My guess is that in modern times, with big-budget movies in particular, the film-making process is way more streamlined and compartmentalized across different teams than it used to be. I mean, the big spectacle CGI action scenes are often developed by completely different teams working at different companies with little direct involvement from the director, apart from occasional feedback. Whereas, back in the day, you’d have Lucas or Kershner hanging out overseeing the ILM crew constructing the models and setting up VFX shots. There was still a lot of compartmentalization and outsourcing involved in the production process of course, just much less of it than today.
Those are some good points, and explains a lot how films from this genre can now now have that different feel.
The Prequels: I can’t remember any scenes either like those from the OT. Likely due to the green screen or blue screen CGI backgrounds, and the focus of direction. Unless it had a thousand ships or vehicles whizzing around in the background (“so dense, so very dense”), there wasn’t much going on like in the OT.
Yeah. The world of the Prequels is either mostly empty or a chaotic mess. The corridors of the Kamino cloning laboratory, or the halls of the Jedi Temple… where is everyone? There’s usually just the characters required for the scene and some digital backgrounds.

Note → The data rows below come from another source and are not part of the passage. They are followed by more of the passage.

theorem exec_next (i : Instr) (s : State) : ∃ t, exec i s = .next t := by
  cases i
  case ret => rcases execRet_cases s with ⟨_, _, -, h⟩ | ⟨-, h⟩ <;> exact ⟨_, h⟩
  case call nnn => rcases execCall_cases s nnn with ⟨-, h⟩ | ⟨-, h⟩ <;> exact ⟨_, h⟩
  case drw x y n => rcases execDrw_cases s x y n with ⟨-, h⟩ | ⟨-, -, h⟩ <;> exact ⟨_, h⟩
  case ldRegs x => rcases execLdRegs_cases s x with ⟨-, h⟩ | ⟨-, h⟩ <;> exact ⟨_, h⟩
  case skp x => rcases execSkp_cases s x with ⟨_, -, h⟩ | ⟨-, h⟩ <;> exact ⟨_, h⟩
  case sknp x => rcases execSknp_cases s x with ⟨_, -, h⟩ | ⟨-, h⟩ <;> exact ⟨_, h⟩
  case ldVxK x => rcases execLdVxK_cases s x with ⟨-, h⟩ | ⟨_, -, h⟩ <;> exact ⟨_, h⟩
  case ldB | stRegs => exact storeAtI_next s _
  -- The instructions with one outcome.
  all_goals exact ⟨_, rfl⟩

/-- Settles O9: stuck, the fetch fault, or an instruction, each of which gives a next state. -/
theorem everyStepGivesANextState : Obligations.EveryStepGivesANextState := by
  intro s
  by_cases hf : s.fault = .none
  · cases hiw : s.fetch with
    | none => exact ⟨_, step_eq_of_fetch_eq_none hf hiw⟩
    | some iw =>
      obtain ⟨t, ht⟩ := exec_next (decode iw) s
      exact ⟨_, step_eq_of_fetch hf hiw ht⟩
  · exact ⟨s, step_eq_of_fault hf⟩

theorem fieldNNN_notMem_class0Rows {iw : Word} (hc : fieldClass iw = 0x0#4) (hcls : iw ≠ 0x00E0) (hret : iw ≠ 0x00EE) :
    fieldNNN iw ∉ class0Rows := by
  have hiw := encodeNNN_of_class hc
  intro hn
  rcases (by simpa [class0Rows] using hn) with hn | hn <;> rw [hn] at hiw
  · exact hcls hiw.symm
  · exact hret hiw.symm

/-- The low nibbles of NOP8, as R98 lists them. -/
theorem notMem_class8Rows : ∀ n ∈ ([0x8, 0x9, 0xA, 0xB, 0xC, 0xD, 0xF] : List Nibble), n ∉ class8Rows := by decide

/-- A step of an instruction that does no more than the fetch advance (`40_step_cycle.md` R126). -/
theorem step_of_exec_eq_advance {s : State} {iw : Word} (hf : s.fault = .none) (hiw : s.fetch = some iw)
    (h : exec (decode iw) s = .next s.advance) :
    ∃ t, step s = .next t ∧ (s.paused = false → t.pc = s.pc + 2) ∧ (s.paused = true → t.pc = s.pc) ∧
      t.dt.toNat = s.dt.toNat - 1 ∧ t.st.toNat = s.st.toNat - 1 ∧ s.sameExcept [.pc, .dt, .st] t := by
  have hkeep : s.keepsExcept [.pc, .dt, .st] s.advance.finish :=
    (State.keepsExcept_advance (by simp)).trans (State.keepsExcept_finish (by simp) (by simp))
  refine ⟨_, step_eq_of_fetch hf hiw h, fun hp => ?_, fun hp => ?_, ?_, ?_, hkeep.sameExcept (by decide)⟩
  · simp [State.nextPc, hp]
  · simp [State.nextPc, hp]
  · simp [State.finish_dt, hf, decayTimer_toNat]
  · simp [State.finish_st, hf, decayTimer_toNat]

/-- Settles O14: such a word decodes to the fallback row of its class, whose meaning is the fetch advance. -/
theorem unrecognisedWordsAreNoOps : Obligations.UnrecognisedWordsAreNoOps := by
  intro s iw hf hiw h
  refine step_of_exec_eq_advance hf hiw ?_
  rcases h with ⟨hc, hcls, hret⟩ | ⟨hc, hn⟩ | ⟨hc, hskp, hsknp⟩ | ⟨hc, hnn⟩
  · rw [decode_eq_sys hc (fieldNNN_notMem_class0Rows hc hcls hret)]
    rfl
  · rw [decode_eq_nop8 hc (notMem_class8Rows _ hn)]
    rfl
  · rw [decode_eq_nopE hc (by simpa [classERows] using ⟨hskp, hsknp⟩)]
    rfl
  · rw [decode_eq_nopF hc hnn]
    rfl

end Sys2Proof.Machine
end

section
/-! The timers count executed instructions, and a waiting FX0A repeats (`40_step_cycle.md` R125 to R128;
`46_keypad_timers.md` R257, R258). -/

namespace Sys2Proof.Machine

theorem dt_mem_writes {i : Instr} : .dt ∈ i.writes ↔ ∃ x, i = .ldDtVx x := by
  cases i <;> simp [Instr.writes]

theorem st_mem_writes {i : Instr} : .st ∈ i.writes ↔ ∃ x, i = .ldStVx x := by
  cases i <;> simp [Instr.writes]

theorem exec_dt_of_ne {i : Instr} {s t : State} (h : exec i s = .next t) (hi : ∀ x, i ≠ .ldDtVx x) : t.dt = s.dt :=
  exec_keepsExcept h .dt (by simp [dt_mem_writes, hi])

theorem exec_st_of_ne {i : Instr} {s t : State} (h : exec i s = .next t) (hi : ∀ x, i ≠ .ldStVx x) : t.st = s.st :=
  exec_keepsExcept h .st (by simp [st_mem_writes, hi])

/-- A step that does not raise is a fetched instruction, and each timer ends one below what the instruction left in it. -/
theorem timers_of_step {s t : State} (hf : s.fault = .none) (h : step s = .next t) (ht : t.fault = .none) :
    ∃ iw u, s.fetch = some iw ∧ exec (decode iw) s = .next u ∧
      t.dt.toNat = u.dt.toNat - 1 ∧ t.st.toNat = u.st.toNat - 1 := by
  rcases step_cases h with ⟨hfault, -⟩ | ⟨-, -, rfl⟩ | ⟨iw, u, -, hiw, hu, rfl⟩
  · exact absurd hf hfault
  · cases ht
  · rw [State.finish_fault] at ht
    refine ⟨iw, u, hiw, hu, ?_, ?_⟩
    · rw [State.finish_dt, if_pos ht, decayTimer_toNat]
    · rw [State.finish_st, if_pos ht, decayTimer_toNat]

/-- Settles O11: the decay follows the instruction, which leaves `V[X]` in its own timer and keeps every other one. -/
theorem timersDecayOncePerInstruction : Obligations.TimersDecayOncePerInstruction := by
  intro s t iw hf hiw h ht
  obtain ⟨iw', u, hiw', hu, hdt, hst⟩ := timers_of_step hf h ht
  cases hiw.symm.trans hiw'
  refine ⟨fun x hx => ?_, fun hne => ?_, fun x hx => ?_, fun hne => ?_⟩
  · rw [hx] at hu
    cases hu
    exact hdt
  · rwa [exec_dt_of_ne hu hne] at hdt
  · rw [hx] at hu
    cases hu
    exact hst
  · rwa [exec_st_of_ne hu hne] at hst

/-- Settles O12, by induction on the number of executed instructions. -/
theorem delayTimerCountsInstructions : Obligations.DelayTimerCountsInstructions := by
  intro run k hrun
  induction k with
  | zero => rfl
  | succ k ih =>
    obtain ⟨hf, hstep, hf', hne⟩ := hrun k k.lt_succ_self
    obtain ⟨iw, u, hiw, hu, hdt, -⟩ := timers_of_step hf hstep hf'
    rw [hdt, exec_dt_of_ne hu fun x => hne iw x hiw, ih fun j hj => hrun j (hj.trans k.lt_succ_self), Nat.sub_sub]

/-! ## The key wait -/

/-- The machine is at an FX0A, and no key is down. -/
def State.waitsForKey (s : State) : Prop := s.fault = .none ∧ s.atKeyWait ∧ s.anyKey = none

/-- From `s` to `t` the machine has spent `k` steps on an FX0A: it is paused, both timers have decayed `k` times, and all else
is the same data. -/
structure State.Waited (s : State) (k : Nat) (t : State) : Prop where
  paused : t.paused = true
  dt : t.dt.toNat = s.dt.toNat - k
  st : t.st.toNat = s.st.toNat - k
  keeps : s.keepsExcept [.paused, .dt, .st] t

theorem State.Waited.trans {s t u : State} {j k : Nat} (hst : s.Waited j t) (htu : t.Waited k u) : s.Waited (j + k) u where
  paused := htu.paused
  dt := by rw [htu.dt, hst.dt, Nat.sub_sub]
  st := by rw [htu.st, hst.st, Nat.sub_sub]
  keeps := hst.keeps.trans htu.keeps

theorem State.waitsForKey.of_waited {s t : State} {k : Nat} (hs : s.waitsForKey) (h : s.Waited k t) : t.waitsForKey := by
  obtain ⟨hf, ⟨iw, x, hiw, hx⟩, hkey⟩ := hs
  have hpc : t.pc = s.pc := h.keeps .pc (by decide)
  have hmem : t.mem = s.mem := h.keeps .mem (by decide)
  have hcfg : t.cfg = s.cfg := h.keeps .cfg (by decide)
  have hkeys : t.keys = s.keys := h.keeps .keys (by decide)
  have hfault : t.fault = s.fault := h.keeps .fault (by decide)
  refine ⟨hfault.trans hf, ⟨iw, x, ?_, hx⟩, ?_⟩
  · exact (State.fetch_congr hpc (State.byte_congr hmem hcfg)).trans hiw
  · rwa [State.anyKey, hkeys]

theorem step_of_waitsForKey {s : State} (hs : s.waitsForKey) : ∃ t, step s = .next t ∧ s.Waited 1 t := by
  obtain ⟨hf, ⟨iw, x, hiw, hx⟩, hkey⟩ := hs
  have hexec : exec (decode iw) s = .next { s with paused := true } := by
    rw [hx]
    rcases execLdVxK_cases s x with ⟨-, he⟩ | ⟨k, hk, -⟩
    · exact he
    · cases hkey.symm.trans hk
  have hpause : s.keepsExcept [.paused, .dt, .st] { s with paused := true } := by
    intro p hp; cases p <;> simp_all [State.keeps]
  refine ⟨_, step_eq_of_fetch hf hiw hexec, ?_, ?_, ?_, ?_⟩
  · rw [State.finish_paused]
  · rw [State.finish_dt, if_pos hf, decayTimer_toNat]
  · rw [State.finish_st, if_pos hf, decayTimer_toNat]
  · exact hpause.trans (State.keepsExcept_finish (by decide) (by decide))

The world feels surreal and abstract, not a real physical place you could actually visit. Then you have the opposite phenomenon where the background is a million ships or robots shooting at each other.
Yeah, the immersion of the environments is broken somewhat, or feels off.
Contrast that to Andor, real sets, real people, reactions, everyday life on various environments, though notably Ferrix and Aldanhi, It draws us in, grounds us as viewers, we’ve been there, we identify and believe those familiar surroundings. Even when we are shown the lower levels of Coruscant, or the ISB HQ, they have the similar grounding, background extras going about their day.
(Along with some beautiful cinematography, direction and editing, of course.)